最近在做接口测试时用到了 requests 库做网络请求的client,使用过程中遇到了一些困惑,经过查阅文档和源码,特作如下总结,限于水平,难免有所纰漏,希望读者给予更正建议。

现象

在做微信请求时,报了如下错误:

image.png

代码如下:

  1. def create_department(self):
  2. url = 'https://qyapi.weixin.qq.com/cgi-bin/department/create'
  3. params = {"access_token": WeChat.get_token()}
  4. json_obj = {
  5. 'name': "广州研发中心",
  6. "parentid": 1,
  7. "order": 1
  8. }
  9. r = requests.post(url, params=params, data=json_obj).json()
  10. logging.info("创建部门结果:%s " %r)
  11. return r

根据如上现象,我推测时data出了问题。

排查问题

经过chares抓包

image.png
image.png
发现:
content-type:’application/x-www-form-urlencode’,
request body:’name=XXX&parentid=1&order=1’

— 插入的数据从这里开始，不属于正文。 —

-- ==== Sys2Proof/Machine/Cross.lean ====
section
/-!
DEFINITION. The cross-spectral engine (11_cross_spectral.md): runs and the work plan, the seam, correlation and beams,
intervals, dump slots and records, weights, and the swap.
-/
namespace Sys2Proof.Machine

/-! ### Band, runs and the plan (R325 to R327, R335 to R337) -/

/-- The selected inputs by rank (R325). -/
def xRanks (b : BankView) : List Nat :=
  (upto 128).filter (fun n => bit (b.get (Reg.XSP_INMASK_SEL.e (n / 32))) (n % 32))

/-- The claimed tiles, ascending (R334). -/
def xTiles (b : BankView) : List Nat :=
  (upto 64).filter (fun t => bit (b.get (if t < 32 then Reg.XSP_TILES_L_TILES.z else Reg.XSP_TILES_H_TILES.z)) (t % 32))

def xBin0 (b : BankView) : Nat := b.get Reg.XSP_BAND_BIN0.z
def xCount (b : BankView) : Nat := b.get Reg.XSP_BAND_BCNT.z

/-- Bins of each gallery's run (R326). -/
def xCounts (b : BankView) : List Nat :=
  let ts := xTiles b
  let tg (g : Nat) : Nat := (ts.filter (fun t => t / 8 == g)).length
  let n (g : Nat) : Nat := xCount b * tg g / max 1 ts.length
  let left := bif ts.isEmpty then 0 else xCount b - sumOf ((upto 8).map n)
  (upto 8).map (fun g => n g + b2n (lt 0 (tg g) && lt ((upto g).filter (fun h => lt 0 (tg h))).length left))

/-- First bin of gallery `g`'s run. -/
def xFirst (b : BankView) (g : Nat) : Nat := xBin0 b + sumOf ((xCounts b).take g)

/-- The gallery whose run holds band bin `i` (counted from BIN0). -/
def xGallery (b : BankView) (i : Nat) : Nat :=
  ((upto 8).find? (fun g => lt (xBin0 b + i) (xFirst b g + (xCounts b).getD g 0))).getD 8

/-- A precision code's bits per component: 4, 8 or 16 (R327). -/
def precBits (c : Nat) : Nat := 4 * 2 ^ min c 2

/-- Twice c_P (R335). -/
def twiceCost (p : Nat) : Nat := if p = 4 then 1 else if p = 8 then 2 else 8

def xCp (b : BankView) : Nat := precBits (b.get Reg.XSP_CTRL_CPREC.z)
def xBp (b : BankView) : Nat := precBits (b.get Reg.XSP_BCTRL_BPREC.z)

/-- A work unit: its cost in half slice-cycles per spectrum, bin, and block (a, b); a beam unit has `beam`. -/
structure XUnit where
  cost : Nat
  k : Nat
  beam : Bool
  b : Nat
  a : Nat
deriving DecidableEq, Repr

/-- Number of rank groups, and ranks in group `a`, for `x` ranks (R325, R335). -/
def xGroups (x : Nat) : Nat := ceilDiv x 32
def inGroup (x a : Nat) : Nat := min 32 (x - 32 * a)

/-- Blocks in ascending (b, a). -/
def xBlocks (x : Nat) : List (Nat × Nat) := (upto (xGroups x)).flatMap (fun b => (upto (b + 1)).map (fun a => (b, a)))

/-- Products of a block. -/
def blockSize (x b a : Nat) : Nat :=
  if a = b then inGroup x a * (inGroup x a + 1) / 2 else inGroup x a * inGroup x b

/-- The units of gallery `g`, ascending by bin, beam unit first, then ascending (b, a) (R335). -/
def xUnits (v : BankView) (g : Nat) : List XUnit :=
  let x := (xRanks v).length
  let beams := (xBeams v).length
  (upto ((xCounts v).getD g 0)).flatMap (fun d =>
    let k := xFirst v g + d
    (bif v.on Reg.XSP_BCTRL_BEAMEN.z then [⟨beams * x * twiceCost (xBp v), k, true, 0, 0⟩] else [])
      ++ (bif v.on Reg.XSP_CTRL_CORREN.z then
            (xBlocks x).map (fun p => ⟨blockSize x p.1 p.2 * twiceCost (xCp v), k, false, p.1, p.2⟩) else []))

/-- A unit put before the first one of no higher cost. -/
def insertUnit (u : XUnit) : List XUnit → List XUnit
  | [] => [u]
  | v :: vs => if v.cost ≤ u.cost then u :: v :: vs else v :: insertUnit u vs

/-- The tile with the smallest cost, the lowest number among equals. -/
def lightest : List (Nat × Nat) → Nat × Nat
  | [] => (64, 0)
  | [t] => t
  | t :: ts => let r := lightest ts
               if t.2 ≤ r.2 then t else r

/-- Each unit in turn goes to the lightest tile (R336). -/
def assign : List XUnit → List (Nat × Nat) → List (Nat × XUnit)
  | [], _ => []
  | u :: us, loads =>
    let t := (lightest loads).1
    (t, u) :: assign us (loads.map (fun l => if l.1 = t then (l.1, l.2 + u.cost) else l))

/-- The plan: each unit with its tile (R336). -/
def xPlan (v : BankView) : List (Nat × XUnit) :=
  (upto 8).flatMap (fun g =>
    assign ((xUnits v g).foldr insertUnit []) (((xTiles v).filter (fun t => t / 8 == g)).map (fun t => (t, 0))))

/-- Cost of tile `t` in half slice-cycles per spectrum. -/
def tileCost (plan : List (Nat × XUnit)) (t : Nat) : Nat := sumOf ((plan.filter (fun p => p.1 == t)).map (·.2.cost))

/-- F_s of the first rank in Hz, and its N_A. -/
def State.xRate (s : State) (v : BankView) : Nat :=
  match xRanks v with
  | n :: _ => 1000 * s.get (Reg.ING_RATE_RATE.e n)
  | [] => 0
def State.xNa (s : State) (v : BankView) : Nat :=
  match xRanks v with
  | n :: _ => 2 ^ (8 + s.get (Reg.CCH_ICFG_NLOG.e n))
  | [] => 256

/-- XSP_GRUN, XSP_TLOAD and THROTTLE show the live plan (R326, R336, R351, R361). -/
def State.xspPlan (s : State) : State :=
  let v := s.liveView .cross
  let on := v.on Reg.XSP_CTRL_EN.z
  let ts := bif on then xTiles v else []
  let plan := bif on then xPlan v else []
  let rate := s.xRate v
  let na := s.xNa v
  let s := (upto 8).foldl (fun (s : State) g =>
    (s.put (Reg.XSP_GRUN_FIRST.e g) (bif on && lt 0 ((xCounts v).getD g 0) then xFirst v g else 0)).put
      (Reg.XSP_GRUN_COUNT.e g) (bif on then (xCounts v).getD g 0 else 0)) s
  let s := (upto 64).foldl (fun (s : State) t =>
    let c := tileCost plan t
    ((s.flag (Reg.XSP_TLOAD_CLAIMED.e t) (ts.contains t)).put (Reg.XSP_TLOAD_SLOT.e t)
      (bif ts.contains t then (ts.filter (fun u => lt u t)).length else 0)).put (Reg.XSP_TLOAD_LOAD.e t)
        (ceilDiv (65536 * c * rate) (512 * na * (25000000 * s.adm.fcommit)))) s
  let need := ceilDiv (maxOf (ts.map (tileCost plan)) * rate) (512 * na)
  { s with xsp := { s.xsp with need := need } }.throttleSync

/-! ### The seam (R327 to R332, R350) -/

/-- x_P of a seam component of `bs` bits (R327), with its saturation. -/
def toPrec (p sh bs : Nat) (x : Int) : Int × Bool :=
  let y := if p ≤ bs then rnd (x * 2 ^ sh) (bs - p) else x * 2 ^ (sh + p - bs)
  (satS p y, clipsS p y)

/-- The engine runs in Full mode. -/
def State.xspOn (s : State) : Bool := s.on Reg.XSP_CTRL_EN.z && s.get Reg.PWR_STAT_MODE.z == 4

/-- The bank the engine works with and its generation: after a swap the new one at once, the block's own register following once the
old dump has finished (R31, R360). -/
def State.xspView (s : State) : BankView := ⟨s.word, s.get (bif s.xsp.draining then Reg.ADM_CGEN_CGEN.z else Blk.cross.gen)⟩

/-- The first rank's input, which times every product of the engine (R349). -/
def xLead (v : BankView) : Nat := (xRanks v).headD 0

/-- Input `n` has delivered the seam spectrum of hop `h` that begins at index `i`. -/
def State.seamHere (s : State) (n i h : Nat) : Bool := (s.specs 1 n).any (fun p => p.first == i && p.pitch == h)

def State.xspAbsent (s : State) (n i h : Nat) : Bool := s.xsp.absent.contains ⟨i, h, n⟩

/-- A spectrum marked absent: counted, with EV354 for the first absent input of the spectrum (R330). Those that no window under way
reaches are forgotten (03 R102). -/
def State.markAbsent (s : State) (n i h : Nat) : State :=
  let first := !s.xsp.absent.any (fun p => p.first == i && p.hop == h)
  let s := s.count Reg.XSP_ABSENT_COUNT.z 1
  let s := { s with xsp := { s.xsp with absent := ⟨i, h, n⟩ :: s.xsp.absent.filter (fun p => idxNear i p.first) } }
  bif first then s.ev 354 else s

/-- SEAM_ABSENT_DEADLINE: a spectrum of a selected input not at the seam by its deadline is absent (R330). -/
def execSeamAbsentDeadline (n m : Nat) (s : State) : Res :=
  .next <| bif s.xspOn && (xRanks s.xspView).contains n then
      match (s.windowsOf n 1 m).find? (fun w => !s.seamHere n w.2 (w.1.hop n 1) && !s.xspAbsent n w.2 (w.1.hop n 1)) with
      | some w => s.markAbsent n w.2 (w.1.hop n 1)
      | none => s
    else s

/-- A seam-port spectrum that arrives after its deadline is counted again (R330); the seam takes nothing of it. -/
def State.seamLate (s : State) (n : Nat) (p : Spectrum) : State :=
  bif s.xspAbsent n p.first p.pitch then s.count Reg.XSP_ABSENT_COUNT.z 1 else s

/-- The window of number `m` of the engine's seam grid: the one released next where it has this number, before the first release the
oldest of the first rank's at or after the instant the engine waits from. -/
def State.seamWindow (s : State) (m : Nat) : Option (Nat × Nat × Nat) :=
  match s.xsp.next with
  | some i => bif i / max 1 s.xsp.hop == m then some (i, s.xsp.hop, s.xsp.len) else none
  | none =>
    let n := xLead s.xspView
    ((s.windowsOf n 1 m).find? (fun w => !idxBefore w.2 (s.indexAt n s.xsp.since))).map (fun w => (w.2, w.1.hop n 1, w.1.len n 1))

/-- SEAM_SKEW_CHECK: T_pin(m H) of the selected inputs with a running index series compared once in 2²⁰ spectra (R331). -/
def execSeamSkewCheck (m : Nat) (s : State) : Res :=
  let v := s.xspView
  let n := xLead v
  let h := match s.xsp.next with
    | some _ => s.xsp.hop
    | none => (s.gridNew n).hop n 1
  let i := m * h % idxMod
  let ps := ((xRanks v).filter (fun n => !(s.inp n).models.isEmpty)).map (fun n => s.tpin n i)
  let hi := ps.foldl max (ps.headD 0)
  let lo := ps.foldl min (ps.headD 0)
  .next <| bif s.xspOn && m % 2 ^ 20 == 0 then
      bif ltI (s.get Reg.XSP_SKEW_TOL.z * 2 ^ 80) ((hi - lo) * 1000000000) then
        { (s.flag Reg.XSP_STAT_SKEW.z true).ev 356 with
          xsp := { s.xsp with skewed := (i, h) :: s.xsp.skewed.filter (fun p => idxNear i p.1) } }
      else s.flag Reg.XSP_STAT_SKEW.z false
    else s

/-- The cell of band bin `k` and rank group `a` of a released spectrum, `x` ranks, gallery `g` (R328). -/
def XSpec.cell (c : XSpec) (bin0 k a g : Nat) : List Byte :=
  let rank (j : Nat) : Nat := 32 * a + j
  let absent (j : Nat) : Bool := !(c.here.getD (rank j) false)
  let mask := sumOf ((upto 32).map (fun j => b2n (absent j) * 2 ^ j))
  let flags := b2n ((upto 32).any (fun j => lt (rank j) c.here.length && absent j))
    + 2 * b2n ((upto 32).any (fun j => c.part.getD (rank j) false)) + 4 * b2n (bit c.drop g)
  let w := if c.c8 then 1 else 2
  u48 c.m ++ u16 k ++ u8 a ++ u8 flags ++ u32 mask ++ u32 c.gen
    ++ (upto 32).flatMap (fun j =>
        let v := bif absent j then (0, 0) else (c.vals.getD (rank j) []).getD (k - bin0) (0, 0)
        iN w v.1 ++ iN w v.2)

/-- The spectrum of hop `h` at index `i` of the selected inputs as the seam releases it: the newest generation counts, older ones are absent
(R350); `full` names the galleries in which a tile still holds 4 spectra (R332). -/
def State.seamSpec (s : State) (v : BankView) (i h full : Nat) : XSpec :=
  let ns := xRanks v
  let of_ (n : Nat) : Option Spectrum :=
    bif s.xspAbsent n i h then none else (s.specs 1 n).find? (fun p => p.first == i && p.pitch == h)
  let gens := ns.filterMap (fun n => (of_ n).map (·.gen))
  let gen := bif gens.isEmpty then (match s.xsp.cur with
    | some c => c.gen
    | none => s.get Blk.coarse.gen) else maxOf gens
  let now (n : Nat) : Option Spectrum := (of_ n).filter (fun p => p.gen == gen)
  ⟨i / max 1 h, gen, ns.map (fun n => (now n).isSome), ns.map (fun n => ((now n).map (fun p => lt 0 p.gaps)).getD false),
   full, ns.any (fun n => ((now n).map (fun p => p.bits == 8)).getD false),
   ns.map (fun n => match now n with
     | some p => (upto (xCount v)).map (fun i => p.bins.getD (xBin0 v + i) (0, 0))
     | none => (upto (xCount v)).map (fun _ => (0, 0)))⟩

/-! ### Correlation and beams (R339, R343 to R346) -/

/-- Sums of products of one bin over ranks i ≤ j, in the order of p(i, j) (R339, R340). -/
def products (x : List (Int × Int)) : List (Int × Int) :=
  (upto x.length).flatMap (fun j => (upto (j + 1)).map (fun i =>
    let a := x.getD i (0, 0)
    let b := x.getD j (0, 0)
    (a.1 * b.1 + a.2 * b.2, a.2 * b.1 - a.1 * b.2)))

/-- Element-wise sums; an empty list stands for zeros. -/
def addAll {α : Type} (f : α → α → α) (x y : List α) : List α :=
  match x, y with
  | [], y => y
  | x, [] => x
  | x, y => List.zipWith f x y

/-- The weight of beam `b`, band bin `i` and input `n`, I and Q (R343). -/
def weightOf (w : Tbl Nat) (wglog b i n : Nat) : Int × Int :=
  let x := tget (fun _ => 0) w (262144 * b + i / 2 ^ wglog * 128 + n)
  (sext 16 x, sext 16 (x / 65536))

/-- o of beam `b` at a bin (R344): the exact sum over ranks requantised; with its saturation. -/
def beamValue (p ofmtBits bshift : Nat) (ws xs : List (Int × Int)) : (Int × Int) × Nat :=
  let wp (z : Int × Int) : Int × Int := (satS p (rnd z.1 (16 - p)), satS p (rnd z.2 (16 - p)))
  let y := (ws.zip xs).foldl (fun (a : Int × Int) c =>
    let w := wp c.1
    let x := c.2
    (a.1 + w.1 * x.1 - w.2 * x.2, a.2 + w.1 * x.2 + w.2 * x.1)) (0, 0)
  let e : Int := 2 * p - 1 - ofmtBits + bshift
  let q (z : Int) : Int := if 0 ≤ e then rnd z e.toNat else z * 2 ^ (-e).toNat
  ((satS ofmtBits (q y.1), satS ofmtBits (q y.2)), b2n (clipsS ofmtBits (q y.1)) + b2n (clipsS ofmtBits (q y.2)))

/-! ### Intervals (R347 to R350) -/

/-- The window's words in force. -/
def State.xspWords (s : State) : Tbl Word := s.regs.filter (fun e => blkAt e.1 == some Blk.cross && lt (e.1 - Blk.cross.base) Blk.cross.half)

/-- The interval in which spectrum `m` begins. -/
def State.newXInt (s : State) (v : BankView) (m gen : Nat) : XInt :=
  { q := m / max 1 (v.get Reg.XSP_INT_NX.z), m0 := m, gen := gen, specs := [], bench := [], acc := [], bbench := [],
    bacc := [], bsat := [], short := false, split := s.xsp.split, xgen := v.gen, slot := 0, hop := s.xsp.hop, len := s.xsp.len
    run := s.xsp.run
    regs := s.xspWords }

/-- The interval under way holds all its cells (R347): it waits for its close; SHORT where it spans fewer than N_X indices. -/
def State.endXInt (s : State) (split : Bool) : State :=
  match s.xsp.cur with
  | none => s
  | some c =>
    let nx := bits (tget resetWord c.regs Reg.XSP_INT_NX.off).toNat 0 30
    let c := { c with short := lt c.specs.length nx, split := c.split || split }
    { s with xsp := { s.xsp with cur := none, split := split, ended := s.xsp.ended ++ [c] } }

该用json传可以解决上面的问题,应该是微信服务器,只处理json格式请求体。虽然问题解决了,但这激起了我的好奇心,为什么data是个字典,却被urlencode了呢?源码里做了什么处理?

HTTP的post方法

回忆下HTTP的 post 方法:其主要用于发送数据(request body )给服务器。 而数据的MIME类型charset等,由 Content-Type 首部指定(理论上不能为空,因为服务端需要根据类型进行解析)。

常用的 content-type 有四种:

  • application/json
  • application/``x-www-form-urlencoded: 数据被编码成以 '&' 分隔的键-值对, 同时以 '=' 分隔键和值. 非字母或数字的字符会被 percent-encoding: 这也就是为什么这种类型不支持二进制数据的原因 (应使用 multipart/form-data 代替).
  • multipart/form-data
  • text/plain

requests源码部分

一步一步找到相关源码:

  1. def post(url, data=None, json=None, **kwargs):
  2. request('post', url, data=data, json=json, **kwargs)
  3. session.request(method=method, url=url, **kwargs)
  4. prep = self.prepare_request(req)
  5. def prepare(self,method=None, url=None, headers=None, files=None, data=None,params=None, auth=None, cookies=None, hooks=None, json=None):
  6. self.prepare_body(data, files, json)
 def prepare_body(self, data, files, json=None):
        """Prepares the given HTTP body data."""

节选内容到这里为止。